- Work order
The answer must consist solely of the lines from the one containing "(after .noticeMask (asked base 0x17 [0x02#8, 1#8])).link.mask" to the end of the entries below, repeated exactly.

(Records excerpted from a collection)
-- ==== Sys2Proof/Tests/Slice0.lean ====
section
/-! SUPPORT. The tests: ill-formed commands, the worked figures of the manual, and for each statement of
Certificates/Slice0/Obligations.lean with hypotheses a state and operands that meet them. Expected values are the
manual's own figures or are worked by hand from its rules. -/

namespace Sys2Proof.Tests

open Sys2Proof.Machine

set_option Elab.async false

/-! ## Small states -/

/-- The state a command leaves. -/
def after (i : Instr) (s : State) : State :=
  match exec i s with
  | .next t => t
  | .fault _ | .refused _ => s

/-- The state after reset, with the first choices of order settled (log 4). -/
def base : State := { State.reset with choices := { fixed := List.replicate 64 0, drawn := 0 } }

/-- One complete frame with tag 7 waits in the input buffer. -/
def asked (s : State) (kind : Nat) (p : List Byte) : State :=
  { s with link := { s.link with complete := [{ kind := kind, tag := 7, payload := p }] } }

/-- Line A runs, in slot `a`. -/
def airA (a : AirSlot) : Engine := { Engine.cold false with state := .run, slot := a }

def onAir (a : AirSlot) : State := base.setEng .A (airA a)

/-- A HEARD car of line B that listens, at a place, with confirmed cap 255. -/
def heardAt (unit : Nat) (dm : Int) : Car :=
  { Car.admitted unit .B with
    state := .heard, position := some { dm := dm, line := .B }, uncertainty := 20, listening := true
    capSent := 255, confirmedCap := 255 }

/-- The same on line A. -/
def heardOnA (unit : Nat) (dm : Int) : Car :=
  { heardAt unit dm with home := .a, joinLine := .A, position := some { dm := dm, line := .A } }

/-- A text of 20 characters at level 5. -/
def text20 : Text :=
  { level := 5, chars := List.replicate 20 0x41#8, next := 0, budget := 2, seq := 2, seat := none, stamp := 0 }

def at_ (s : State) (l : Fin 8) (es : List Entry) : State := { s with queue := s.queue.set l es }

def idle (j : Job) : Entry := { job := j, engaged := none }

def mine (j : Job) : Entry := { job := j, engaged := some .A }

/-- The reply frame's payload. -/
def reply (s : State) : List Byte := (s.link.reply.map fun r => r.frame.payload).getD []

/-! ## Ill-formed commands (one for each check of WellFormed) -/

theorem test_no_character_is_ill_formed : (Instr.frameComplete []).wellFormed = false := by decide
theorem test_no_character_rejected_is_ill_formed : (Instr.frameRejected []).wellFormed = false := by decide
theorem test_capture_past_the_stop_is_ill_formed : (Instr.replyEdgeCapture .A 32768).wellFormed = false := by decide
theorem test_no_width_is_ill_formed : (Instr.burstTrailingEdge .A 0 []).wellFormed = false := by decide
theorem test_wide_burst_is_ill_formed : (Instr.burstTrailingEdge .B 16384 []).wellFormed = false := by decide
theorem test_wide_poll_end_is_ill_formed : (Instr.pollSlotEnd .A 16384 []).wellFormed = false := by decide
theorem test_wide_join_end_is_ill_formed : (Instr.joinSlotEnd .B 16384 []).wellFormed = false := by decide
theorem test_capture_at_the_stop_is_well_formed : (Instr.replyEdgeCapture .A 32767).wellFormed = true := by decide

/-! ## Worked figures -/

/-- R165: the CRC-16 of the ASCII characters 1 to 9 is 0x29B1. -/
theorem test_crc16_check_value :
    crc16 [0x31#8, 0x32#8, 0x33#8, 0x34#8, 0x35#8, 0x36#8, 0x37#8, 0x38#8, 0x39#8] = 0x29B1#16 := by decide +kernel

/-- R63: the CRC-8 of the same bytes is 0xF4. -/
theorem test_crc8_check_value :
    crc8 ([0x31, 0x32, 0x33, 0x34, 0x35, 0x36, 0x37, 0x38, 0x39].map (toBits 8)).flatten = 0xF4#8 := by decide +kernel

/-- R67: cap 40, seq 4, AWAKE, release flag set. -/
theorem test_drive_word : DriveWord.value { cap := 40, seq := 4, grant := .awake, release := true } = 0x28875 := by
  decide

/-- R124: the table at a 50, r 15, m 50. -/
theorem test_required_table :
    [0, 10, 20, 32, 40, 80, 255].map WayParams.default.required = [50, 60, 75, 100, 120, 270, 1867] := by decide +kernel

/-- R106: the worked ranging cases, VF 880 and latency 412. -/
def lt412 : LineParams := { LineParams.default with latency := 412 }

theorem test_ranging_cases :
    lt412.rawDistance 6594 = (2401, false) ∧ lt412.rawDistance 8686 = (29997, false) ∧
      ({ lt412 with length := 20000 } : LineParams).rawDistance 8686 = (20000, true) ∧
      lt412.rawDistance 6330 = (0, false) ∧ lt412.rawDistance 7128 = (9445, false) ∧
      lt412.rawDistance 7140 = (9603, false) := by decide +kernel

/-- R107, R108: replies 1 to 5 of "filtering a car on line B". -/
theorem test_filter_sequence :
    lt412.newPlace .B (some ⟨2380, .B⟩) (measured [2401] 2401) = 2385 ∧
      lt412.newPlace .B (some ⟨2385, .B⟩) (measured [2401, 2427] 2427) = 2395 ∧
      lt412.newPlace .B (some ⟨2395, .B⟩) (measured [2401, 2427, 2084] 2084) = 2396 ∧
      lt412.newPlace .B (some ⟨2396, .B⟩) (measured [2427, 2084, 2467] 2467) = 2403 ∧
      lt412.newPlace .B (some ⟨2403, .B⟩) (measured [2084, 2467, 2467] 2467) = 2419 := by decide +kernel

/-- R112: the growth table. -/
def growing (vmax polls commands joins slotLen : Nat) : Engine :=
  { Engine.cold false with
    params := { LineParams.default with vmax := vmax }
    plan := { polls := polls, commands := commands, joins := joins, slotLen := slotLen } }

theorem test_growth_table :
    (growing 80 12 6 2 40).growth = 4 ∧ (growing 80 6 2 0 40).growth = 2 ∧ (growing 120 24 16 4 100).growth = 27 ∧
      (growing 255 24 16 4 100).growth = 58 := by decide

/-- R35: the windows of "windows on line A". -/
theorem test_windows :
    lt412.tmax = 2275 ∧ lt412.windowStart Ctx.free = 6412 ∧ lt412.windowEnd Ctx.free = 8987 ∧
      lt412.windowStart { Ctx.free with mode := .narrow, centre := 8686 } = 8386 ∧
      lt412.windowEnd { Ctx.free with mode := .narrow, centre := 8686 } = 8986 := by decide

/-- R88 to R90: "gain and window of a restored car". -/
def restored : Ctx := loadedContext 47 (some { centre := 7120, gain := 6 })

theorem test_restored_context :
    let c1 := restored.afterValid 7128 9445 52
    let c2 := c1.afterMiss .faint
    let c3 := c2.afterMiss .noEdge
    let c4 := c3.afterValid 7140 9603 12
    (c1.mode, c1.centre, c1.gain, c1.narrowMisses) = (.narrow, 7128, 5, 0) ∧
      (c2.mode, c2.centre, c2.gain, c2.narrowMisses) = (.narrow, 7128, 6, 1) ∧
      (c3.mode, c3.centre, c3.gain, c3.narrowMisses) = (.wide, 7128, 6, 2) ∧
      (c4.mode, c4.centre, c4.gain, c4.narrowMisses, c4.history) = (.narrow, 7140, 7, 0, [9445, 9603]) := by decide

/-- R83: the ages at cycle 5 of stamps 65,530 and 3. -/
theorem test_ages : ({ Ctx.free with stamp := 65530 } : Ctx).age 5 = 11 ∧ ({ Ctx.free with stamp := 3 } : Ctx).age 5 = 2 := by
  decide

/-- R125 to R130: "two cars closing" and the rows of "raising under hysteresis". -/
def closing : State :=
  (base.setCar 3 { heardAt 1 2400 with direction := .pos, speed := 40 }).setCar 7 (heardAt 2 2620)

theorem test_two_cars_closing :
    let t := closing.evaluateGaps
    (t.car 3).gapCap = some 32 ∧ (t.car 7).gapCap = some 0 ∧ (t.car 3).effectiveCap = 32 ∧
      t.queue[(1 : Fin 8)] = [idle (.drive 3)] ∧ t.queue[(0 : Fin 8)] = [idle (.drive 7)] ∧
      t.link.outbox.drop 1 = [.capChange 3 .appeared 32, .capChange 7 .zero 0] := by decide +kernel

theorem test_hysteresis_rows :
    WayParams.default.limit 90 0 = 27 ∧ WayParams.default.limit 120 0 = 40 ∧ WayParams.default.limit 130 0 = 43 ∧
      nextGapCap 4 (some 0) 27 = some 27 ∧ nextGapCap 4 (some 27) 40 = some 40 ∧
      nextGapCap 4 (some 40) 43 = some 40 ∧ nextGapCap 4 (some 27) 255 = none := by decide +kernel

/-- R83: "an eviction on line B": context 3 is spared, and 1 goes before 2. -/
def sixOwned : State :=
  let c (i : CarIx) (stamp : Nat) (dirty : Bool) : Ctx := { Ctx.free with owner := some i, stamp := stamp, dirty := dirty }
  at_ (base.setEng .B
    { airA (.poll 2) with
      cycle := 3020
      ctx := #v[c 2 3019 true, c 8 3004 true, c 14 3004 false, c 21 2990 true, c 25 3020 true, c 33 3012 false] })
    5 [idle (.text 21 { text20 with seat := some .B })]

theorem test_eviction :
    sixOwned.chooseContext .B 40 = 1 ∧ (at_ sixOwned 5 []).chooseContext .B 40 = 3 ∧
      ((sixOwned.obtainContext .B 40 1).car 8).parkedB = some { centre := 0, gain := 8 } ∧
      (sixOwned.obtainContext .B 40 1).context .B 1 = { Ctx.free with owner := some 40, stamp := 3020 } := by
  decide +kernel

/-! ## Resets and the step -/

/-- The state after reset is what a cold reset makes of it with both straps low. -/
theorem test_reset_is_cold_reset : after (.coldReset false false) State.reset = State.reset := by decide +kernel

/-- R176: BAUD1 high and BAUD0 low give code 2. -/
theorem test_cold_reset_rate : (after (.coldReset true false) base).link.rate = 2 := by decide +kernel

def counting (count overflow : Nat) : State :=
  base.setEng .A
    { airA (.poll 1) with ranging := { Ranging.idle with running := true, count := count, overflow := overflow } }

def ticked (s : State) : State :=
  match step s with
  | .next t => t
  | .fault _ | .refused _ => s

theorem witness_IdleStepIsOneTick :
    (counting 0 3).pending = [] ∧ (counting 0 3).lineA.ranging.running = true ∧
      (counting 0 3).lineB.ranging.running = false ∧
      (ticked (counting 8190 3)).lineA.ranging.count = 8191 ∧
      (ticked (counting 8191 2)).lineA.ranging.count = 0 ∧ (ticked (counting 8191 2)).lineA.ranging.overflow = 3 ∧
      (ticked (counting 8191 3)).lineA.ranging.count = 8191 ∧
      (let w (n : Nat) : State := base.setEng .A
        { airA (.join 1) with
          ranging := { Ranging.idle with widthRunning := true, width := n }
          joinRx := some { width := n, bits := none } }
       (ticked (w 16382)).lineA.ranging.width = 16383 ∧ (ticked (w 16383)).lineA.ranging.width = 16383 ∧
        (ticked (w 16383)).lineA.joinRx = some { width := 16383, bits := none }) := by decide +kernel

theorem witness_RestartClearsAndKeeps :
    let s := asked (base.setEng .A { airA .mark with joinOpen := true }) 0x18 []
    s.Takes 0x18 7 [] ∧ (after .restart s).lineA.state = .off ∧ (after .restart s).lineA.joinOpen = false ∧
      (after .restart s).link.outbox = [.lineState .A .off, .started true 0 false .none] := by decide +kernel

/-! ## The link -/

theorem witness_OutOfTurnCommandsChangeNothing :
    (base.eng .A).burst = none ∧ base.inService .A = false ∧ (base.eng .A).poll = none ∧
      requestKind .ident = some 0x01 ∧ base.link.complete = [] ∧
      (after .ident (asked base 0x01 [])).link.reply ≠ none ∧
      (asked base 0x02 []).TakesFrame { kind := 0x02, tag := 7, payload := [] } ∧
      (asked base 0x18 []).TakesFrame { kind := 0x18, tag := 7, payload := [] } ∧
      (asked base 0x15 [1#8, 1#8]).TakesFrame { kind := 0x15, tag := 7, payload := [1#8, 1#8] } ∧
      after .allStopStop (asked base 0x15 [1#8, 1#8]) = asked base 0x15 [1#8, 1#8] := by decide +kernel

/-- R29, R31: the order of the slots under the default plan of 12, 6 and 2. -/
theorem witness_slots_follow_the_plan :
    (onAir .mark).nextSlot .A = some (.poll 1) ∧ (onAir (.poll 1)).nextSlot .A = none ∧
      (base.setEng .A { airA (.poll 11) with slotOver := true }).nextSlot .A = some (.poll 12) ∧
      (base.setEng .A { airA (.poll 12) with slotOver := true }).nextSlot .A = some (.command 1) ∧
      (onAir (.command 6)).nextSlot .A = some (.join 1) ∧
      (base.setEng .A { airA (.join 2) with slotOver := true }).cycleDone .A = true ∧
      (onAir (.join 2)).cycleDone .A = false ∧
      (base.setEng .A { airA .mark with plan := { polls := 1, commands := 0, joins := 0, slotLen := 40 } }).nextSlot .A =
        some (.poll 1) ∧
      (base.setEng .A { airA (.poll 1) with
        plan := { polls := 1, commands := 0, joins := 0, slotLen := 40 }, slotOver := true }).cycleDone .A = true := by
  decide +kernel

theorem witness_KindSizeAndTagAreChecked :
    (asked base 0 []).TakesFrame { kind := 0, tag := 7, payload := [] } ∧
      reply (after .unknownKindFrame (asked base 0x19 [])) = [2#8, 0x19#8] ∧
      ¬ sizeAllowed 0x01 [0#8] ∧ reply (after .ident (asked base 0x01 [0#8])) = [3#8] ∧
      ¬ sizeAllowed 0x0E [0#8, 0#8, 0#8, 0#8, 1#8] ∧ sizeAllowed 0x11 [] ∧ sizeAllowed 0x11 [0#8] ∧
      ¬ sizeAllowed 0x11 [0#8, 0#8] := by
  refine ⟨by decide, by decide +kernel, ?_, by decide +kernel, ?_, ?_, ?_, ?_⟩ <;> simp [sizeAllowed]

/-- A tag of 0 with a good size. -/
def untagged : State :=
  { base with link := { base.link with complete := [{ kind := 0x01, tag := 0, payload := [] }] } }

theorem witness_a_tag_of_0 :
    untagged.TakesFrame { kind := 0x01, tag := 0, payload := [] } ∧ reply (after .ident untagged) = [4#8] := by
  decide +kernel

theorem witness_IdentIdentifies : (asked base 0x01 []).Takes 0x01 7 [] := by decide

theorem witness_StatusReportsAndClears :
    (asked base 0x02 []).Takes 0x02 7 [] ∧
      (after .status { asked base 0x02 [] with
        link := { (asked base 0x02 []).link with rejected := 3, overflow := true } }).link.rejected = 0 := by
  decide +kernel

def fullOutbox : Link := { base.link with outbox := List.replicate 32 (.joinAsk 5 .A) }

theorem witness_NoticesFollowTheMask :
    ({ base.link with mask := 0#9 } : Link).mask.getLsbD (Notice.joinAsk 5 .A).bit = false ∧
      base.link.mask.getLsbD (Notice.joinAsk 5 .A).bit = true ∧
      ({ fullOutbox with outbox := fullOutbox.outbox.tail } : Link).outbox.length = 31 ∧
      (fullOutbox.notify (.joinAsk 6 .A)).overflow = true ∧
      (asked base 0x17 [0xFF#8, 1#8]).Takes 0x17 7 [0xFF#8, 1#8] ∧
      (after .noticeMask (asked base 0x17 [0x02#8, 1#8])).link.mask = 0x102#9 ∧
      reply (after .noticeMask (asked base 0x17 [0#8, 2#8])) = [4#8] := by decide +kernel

- Your solution
      (after .noticeMask (asked base 0x17 [0x02#8, 1#8])).link.mask = 0x102#9 ∧
      reply (after .noticeMask (asked base 0x17 [0#8, 2#8])) = [4#8] := by decide +kernel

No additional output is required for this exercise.